Mr Trump, like Mr Modi in India, waded in to take over a conservative party of the Right and completely rewrote its philosophy, ideology and agenda around the most marketable aspects of his own personality.
Both have challenged — and mocked — political correctness and elitism, though in their own different ways. Both have succeeded in prising the working classes, even the so-called underclass away from their ossified, old Left-Socialist fortresses.
The standout Trump statement in that angry speech, bordering on the deranged in fact, was his call to the working classes, the workers of America. How similar is that to the new politics Mr Modi has built at least for the past 6 years, always seeming to be doing something for the poor, delivering it efficiently and vacuum-cleaning the upper crust with ever higher taxes.
Mr Trump has taken the Republican Party by the neck and dumped everything it stood for: Free trade, liberal immigration, globalisation, low tariffs, worldwide power projection and policing, everything except low taxes. Mr Modi is changing and course-correcting now, woken up by an economy in free fall, but his first six years have not been any different. The BJP used to be a party, we thought, of free enterprise, privatisation, low taxes, wealth creation and so on. All that was put in the freeze except, a more hearty embrace of the West, especially America.
We talk about Mr Modi and his politics often enough. So, let’s keep the focus on Mr Trump and what his political success teaches. We call it success because, at the risk of sounding repetitive, we need to underline that despite doing so much wrong on governance and against the grain of his own party’s ideology and principles, he still had half of America turn up and vote for him.
Illustration: Binay Sinha
America has now seen the rise of a new ideology: Trumpism. Given the way he is, even if defeated, he won’t fade away like traditional American former presidents. Because nothing about him is traditional. As a political phenomenon, he is sui generis. You’ve got to live with his legacy. And not just in America. Because politicians across the democratic world will learn from him. What kind of a man enters politics so late in life, in something called the Grand Old Party, and founds an ideology all his own. His shadow will not easily leave the Republicans. Nor would his family.

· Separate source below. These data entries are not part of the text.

/-- Replays the requests parked on a page, in their order of arrival (R253). -/
def State.replay (s : State) (d : Nat) (k : PageKey) : State :=
  let u := s.die d
  let mine := (u.parking ++ u.missq).filter fun p => p.key == k
  let park := u.parking.filter fun p => p.key != k
  let miss := u.missq.filter fun p => p.key != k
  let room := 2048 - park.length
  let s := s.updDie d fun u => { u with parking := park ++ miss.take room, missq := miss.drop room }
  mine.foldl (fun s p =>
    match s.warps.find? fun w => (w.sq.headD ⟨0, [], none, 0, 0, 0⟩).id == p.req with
    | some w => s.storeLeave w.id
    | none => s.moveRequest p.req) s

/-- Lanes parked on the fetch of a clause that lies in a page become ready. -/
def State.wakeFetch (s : State) (d : Nat) (k : PageKey) : State :=
  let wake (w : Warp) : Warp :=
    match s.group w.group with
    | none => w
    | some grp =>
      if grp.die = d ∧ grp.ctx = k.ctx ∧ tabGet 0 s.code k.ctx = k.buf then
        let pb := match s.buf k.ctx k.buf with | some e => pageBytes e.pgsz | none => 1
        { w with lanes := w.lanes.map fun ln =>
            if ln.stat = .parked .fetch ∧ ln.pc.toNat / pb = k.page then { ln with stat := .ready } else ln }
      else w
  { s with warps := s.warps.map wake }

end Sys2Proof.Machine
end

The finest minds in American and Western media, with all their political experience and scholarship, failed to adequately appreciate Trumpism’s impact just as so many of us in India can’t fathom, or accept Moditva’s.
Could that be because our analysis still carries an overload of the notion that the only way of keeping winning is to make people better off. Didn’t Bill Clinton tell us, “It’s the economy, stupid”? If so, how could Modi get an even bigger majority in 2019 in an already struggling economy, or Trump so many votes exactly on the day his country was counting its second-highest number of coronavirus cases?

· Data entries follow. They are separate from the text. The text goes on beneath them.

-- ==== Sys2Proof/Machine/Matrix.lean ====
section
/-! DEFINITION. Matrix engine: signing, the reservation table, passes, and the matrix words (16_lantern.md R285–R299,
17_matrix_isa.md R300–R317, 04_numbers.md R80–R84). -/

namespace Sys2Proof.Machine

/-! ## Formats and accumulators (R80–R82, R305) -/

/-- Element kind of a format code; code 7 is reserved (R305). -/
def fmtKind (f : Nat) : Kind := ([Kind.e2m1, .e5m2, .e3m2, .e4m3, .e2m3, .dm8, .i8][f]?).getD .i8

/-- A product or sum: value in units of 2^−32, and tag 0 finite, 1 +inf, 2 −inf, 3 NaN (R80). -/
abbrev AccVal := Int × BitVec 2

/-- Combines two tags (R82). -/
def tagJoin (a b : BitVec 2) : BitVec 2 := a ||| b

/-- Exact product of two elements (R81). -/
def accMul (x y : FVal) : AccVal :=
  match mulF x y with
  | .nan .. => (0, 3)
  | .inf s => (0, if s then 2 else 1)
  | .fin s m e => (scaled s m e (-32), 0)

def accAdd (a b : AccVal) : AccVal := (a.1 + b.1, tagJoin a.2 b.2)

/-- Signed value of an accumulator's 96 bits. -/
def accInt (x : BitVec 96) : Int := x.toInt

/-- Number of columns of a tile row. -/
def accCols : Nat := 128
def accKey (tile row col : Nat) : Nat := (tile * 32 + row) * accCols + col

def QuadU.accAt (q : QuadU) (tile row col : Nat) : BitVec 96 × BitVec 2 := tabGet (0, 0) q.acc (accKey tile row col)

/-- Adds a contribution to an element, zeroed first or not; the sum outside 96 bits sets the overflow flag (R82, R83). -/
def QuadU.accPut (q : QuadU) (tile row col : Nat) (z : Bool) (p : AccVal) : QuadU :=
  let old := if z then (0, 0) else q.accAt tile row col
  let sum := accInt old.1 + p.1
  let big := decide (sum < -(2 ^ 95)) || decide (2 ^ 95 - 1 < sum)
  { q with
    acc := tabSet (0, 0) q.acc (accKey tile row col) (BitVec.ofInt 96 sum, tagJoin old.2 p.2)
    ovf := if big && !q.ovf.contains tile then q.ovf ++ [tile] else q.ovf }

/-! ## Local macros, blocks and ranges (R286, R304, R311) -/

/-- Quad tile of a local tile. -/
def Group.quadTile (g : Group) (t : Nat) : Nat := (g.tiles[t]?).getD 0

def bField (b : List Byte) (off n : Nat) : Nat := recField b off n

/-- Fields of an MMA operand block. -/
structure MmaBlock where
  aoff : Nat
  astride : Nat
  m : Nat
  fa : Nat
  fb : Nat
  fr : Nat
  tile : Nat
  r0 : Nat
  k : Nat
  rsv : Nat
  macros : List Nat
  tail : Nat
  deriving DecidableEq, Repr

def mmaBlock (b : List Byte) : MmaBlock :=
  let f := bField b 9 1
  { aoff := bField b 0 4, astride := bField b 4 4, m := bField b 8 1, fa := f % 8, fb := f / 8 % 8, fr := f / 64
    tile := bField b 10 1, r0 := bField b 11 1, k := bField b 12 2, rsv := bField b 14 2
    macros := (List.range 16).map fun j => bField b (16 + j) 1, tail := bField b 32 32 }

def MmaBlock.nt (b : MmaBlock) : Nat := if b.fb = 0 then 2 else 1
def MmaBlock.nmac (b : MmaBlock) : Nat := ceilDiv b.k 128
def MmaBlock.listed (b : MmaBlock) : List Nat := b.macros.take b.nmac
def MmaBlock.rowBytes (b : MmaBlock) : Nat := if b.fa = 0 then b.k / 2 else b.k

/-- Fields of a SCAC scale block (R311). -/
structure ScacBlock where
  tile : Nat
  r0 : Nat
  rows : Nat
  bf16 : Bool
  hasC : Bool
  fr : Nat
  sa : Nat
  sb : Nat
  c : Nat
  cstride : Nat
  out : Nat
  ostride : Nat
  tail : Nat
  deriving DecidableEq, Repr

def scacBlock (b : List Byte) : ScacBlock :=
  let f := bField b 3 1
  { tile := bField b 0 1, r0 := bField b 1 1, rows := bField b 2 1, bf16 := f % 2 == 1, hasC := f / 2 % 2 == 1, fr := f / 4
    sa := bField b 4 4, sb := bField b 8 4, c := bField b 12 4, cstride := bField b 16 4, out := bField b 20 4
    ostride := bField b 24 4, tail := bField b 28 36 }

def ScacBlock.rowBytes (b : ScacBlock) : Nat := if b.bf16 then 256 else 512

/-- n bytes per row at off + i·stride, for rows rows: end of the highest byte. -/
def rowsEnd (off stride rows n : Nat) : Nat := off + (rows - 1) * stride + n

/-- Some row of one range meets some row of another. -/
def rowsMeet (off stride rows n off2 stride2 rows2 n2 : Nat) : Bool :=
  (List.range rows).any fun i => (List.range rows2).any fun j =>
    decide (off + i * stride < off2 + j * stride2 + n2) && decide (off2 + j * stride2 < off + i * stride + n)

/-- Local tiles an entry names. -/
def MEntry.localTiles (e : MEntry) : List Nat :=
  if e.eop = 1 then
    (if e.block.isEmpty then []
     else let b := mmaBlock e.block; (List.range b.nt).map (b.tile + ·))
  else if e.eop = 4 then [((e.regs[0]?).getD 0).toNat]
  else if e.eop = 5 then (if e.block.isEmpty then [] else [(scacBlock e.block).tile])
  else if e.eop = 6 then [((e.regs[2]?).getD 0).toNat]
  else []

/-- Local macros an entry names. -/
def MEntry.localMacros (e : MEntry) : List Nat :=
  if e.eop = 1 then (mmaBlock e.block).listed
  else if e.eop = 2 ∨ e.eop = 3 then
    let r := macRange ((e.regs[0]?).getD 0)
    (List.range r.2).map (r.1 + ·)
  else []

/-- Every row pass of an MMA entry has been granted. -/
def MEntry.passed (e : MEntry) : Bool := e.eop == 1 && e.checked && decide ((mmaBlock e.block).m ≤ e.granted)

/-! ## The reservation table (R297) -/

def State.entry (s : State) (quad id : Nat) : Option MEntry := lookupBy MEntry.id (s.quad quad).entries id

def State.updEntry (s : State) (quad id : Nat) (f : MEntry → MEntry) : State :=
  s.updQuad quad fun q => { q with entries := updateBy MEntry.id id f q.entries }

/-- The macros that pending MSTAT entries place under the issue check (R309). -/
def issueMarksOf (s : State) (entries : List MEntry) : List Nat := (entries.flatMap s.mstatMacros).eraseDups

def State.refreshMarks (s : State) (quad : Nat) : State :=
  let m := issueMarksOf s (s.quad quad).entries
  s.updQuad quad fun q => { q with issueMarks := m }

/-- An entry leaves the table, and its allocation goes when nothing else holds it. -/
def State.dropEntry (s : State) (quad id : Nat) : State :=
  ((s.updQuad quad fun q => { q with entries := removeBy MEntry.id id q.entries }).refreshMarks quad).settleMarks quad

Let’s flip that question. Alright, you can’t make your people better off. But can you make them feel better? That is where the more touchy-feely, emotional aspect of culture, religion and identity comes in. At this point in democratic politics across borders, that is winning. That is why even a Centrist like Emmanuel Macron is talking the way he is. Rising wokeness is the fuel of this demagogy it holds in contempt and seeks to oppose.

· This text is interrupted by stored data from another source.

/-- R420: the pass over a chunk ends; a library kernel's pass runs whole. -/
def execNbuPassEnd (stack chunk : Nat) (s : State) : Host.Outcome State Fault Refusal :=
  match (s.stack stack).running with
  | none => .next s
  | some r =>
    if nkid r.block < 0x100 then
      if s.passDue stack r chunk then
        let x := s.libPass stack r chunk
        .next (x.1.passDone stack chunk x.2 false)
      else .next s
    else
      match lookupBy Pass.chunk r.passes chunk with
      | none => .next s
      | some p => if p.ended then .next (s.passDone stack chunk (p.q != 0) p.bad) else .next s

/-! ## Contexts (R426) -/

/-- R426: a context is destroyed: its kernels complete with 0x04, one whose block lies on an absent page when it can be read; its
unbound orbits go. -/
def execContextDestroy (ctx : Nat) (s : State) : Host.Outcome State Fault Refusal :=
  let one (s : State) (n : Nat) : State :=
    let gone := (s.stack n).queue.filter fun k => k.ctx == ctx
    let mark (k : Kick) : Kick := if k.ctx = ctx then { k with gone := true } else k
    let s := s.updStack n fun u =>
      { u with queue := u.queue.filter (fun k => k.ctx != ctx || (s.blockRow k && (s.engRead k.ctx k.ref 128).isNone)) |>.map mark
               arriving := (u.arriving.filter fun k => k.ctx != ctx || !k.ref.getLsbD 0).map mark }
    let s := gone.foldl (fun s k =>
      if s.blockRow k then
        match s.engRead k.ctx k.ref 128 with
        | some (b, _) => s.nearReport n k b 0x04 0
        | none => s
      else s.post "kick-fault" [n, k.ctx, k.ref.toNat]) s
    let mine := match (s.stack n).running with | some r => r.kick.ctx == ctx | none => false
    if mine then (s.updKernel n fun r => { r with code := if r.code = 0 then 0x04 else r.code, stopping := true }).nearFinish n
    else s
  let s := (List.range Config.hbmStacks).foldl one s
  let free := s.allOrbits.filter fun x => x.2.ctx == ctx && x.2.bound.isNone
  .next (free.foldl (fun s x => s.delOrbit x.1 x.2.num) s)

end Sys2Proof.Machine
end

Mark the words the famous CNN anchor Andersen Cooper used for Trump: An obese turtle lying belly up on the beach in the sun. How do you think does Trump’s base see it? Of course, as evidence that all Trump says about elitism is right. It is the same way when the English-speakers here laugh at Modi for not being able to spell ‘STRENGTH’ correctly. It makes his base, built on cultural identity and abhorrence of elitism even more loyal. Trump, if anything, has been made fun of a million times more than this. And in public, not whispers. Now you know why nearly half of America, a lot of it working class, still turns up to vote for him.